> Problem statement
Please state how many lines in the records contain the string "chosen", with no words besides the number.

> Data records

/-- Training completes on all lanes (R107, R108, R112): the trained coefficients are in use, the CTLE peaking is chosen, and
the port awaits block lock. -/
def execTrainingDone (port : Fin 96) (fir : List W32) (rx : TrainedRx) (s : State) : Out :=
  if s.portState port = 3 ∧ cfgAn (s.portCfg port) = true ∧ (s.port port).ready = false ∧
      (s.usedLanes port).all s.laneOk = true then
    let nrz := decide (s.laneRate (cfgBase (s.portCfg port)) ≤ 2)
    let s1 := (List.zip (s.usedLanes port) fir).foldl (fun s e =>
      s.rset .atrLaneTxfir 0 e.1 (trainedFir nrz (s.rget .atrLaneTxfir 0 e.1) e.2)) (s.setCtle (s.usedLanes port) rx.ctle)
    .next ((s1.setPort port { s1.port port with ready := true, precode := rx.precode }).tryHold port)
  else .next s

/-- Training has not completed at max_wait_timer (R107). -/
def execMaxWaitTimerExpiry (port : Fin 96) (s : State) : Out :=
  if s.portState port = 3 ∧ cfgAn (s.portCfg port) = true ∧ (s.port port).ready = false then
    .next (((s.flag .atrPortErr 0 port 2).cinc .atrCnt 0 (16 * port + 14)).restartAn port)
  else .next s

/-- A fixed-mode port's receivers reach lock (R107); a lane without a CTLE peaking has chosen one in its initial adaptation
(R108). -/
def execReceiverLock (lock : PortLock) (s : State) : Out :=
  let port := lock.port
  if s.portState port = 3 ∧ cfgAn (s.portCfg port) = false ∧ (s.portLanes port).all s.laneOk = true then
    let anew := (List.zip (s.usedLanes port) lock.ctle).filter fun e => decide ((s.laneEq e.1).ctle = none)
    let s1 := (s.usedLanes port).foldl (fun s l => s.rsetFld .atrLaneRxstat 0 l 0 2 3)
      (s.setCtle (anew.map (·.1)) (anew.map (·.2)))
    .next ((s1.setPort port { s1.port port with ready := true }).tryHold port)
  else .next s

/-- 200 ms after adaptation began without lock (R117): the reconfiguration is complete and the miss counts once. -/
def execReconfigLockTimeout (port : Fin 96) (s : State) : Out :=
  match s.atr.reconfig with
  | some (p, some since) =>
    if p = port ∧ s.portState p = 3 ∧ (s.port p).ready = false then
      .next (((s.reach (since + 200000000)).cinc .atrCnt 0 (16 * p + 14)).endReconfig p)
    else .next s
  | _ => .next s

/-- A lane gains block lock (R109): its AGC freezes. Training frames carry no blocks, so nothing locks in training. On a lane
that holds block lock the row brings only what its DFE has adapted to since (R108). -/
def execBlockLock (lane : Fin 96) (rx : LaneRx) (s : State) : Out :=
  match s.laneOwner lane with
  | none => .next s
  | some p =>
    if (s.usedLanes p).contains lane.val ∧ 3 ≤ s.portState p ∧ s.portState p ≤ 5 ∧ s.laneOk lane = true ∧
        (cfgAn (s.portCfg p) = true → (s.port p).ready = true) then
      .next (((s.settleLane lane rx).rsetFld .atrPortStatus 0 p (16 + (lane - cfgBase (s.portCfg p))) 1 1).tryHold p)
    else .next s

/-- A lane loses block lock (R109): its AGC is released; in hold-off the link status drops and the hold restarts. -/
def execBlockLockLost (lane : Fin 96) (s : State) : Out :=
  if s.rfld .atrLaneRxstat 0 lane 2 1 = 1 then
    match s.laneOwner lane with
    | none => .next ((s.rsetFld .atrLaneRxstat 0 lane 2 1 0).releaseAgc [lane])
    | some p =>
      let s1 := (s.unlock p [lane]).releaseAgc [lane]
      .next (if s1.portState p = 4 then s1.setPort p { s1.port p with holdFrom := none } else s1)
  else .next s

/-- The PCS of an up port, or of one in hold-off, asserts hi_ber: it is flagged and counted (R120). -/
def State.hiBer (s : State) (p : Nat) (cause : LinkLoss) : State :=
  match cause with
  | .hiBer => (s.flag .atrPortErr 0 p 3).cinc .atrCnt 0 (16 * p + 12)
  | _ => s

> The answer
2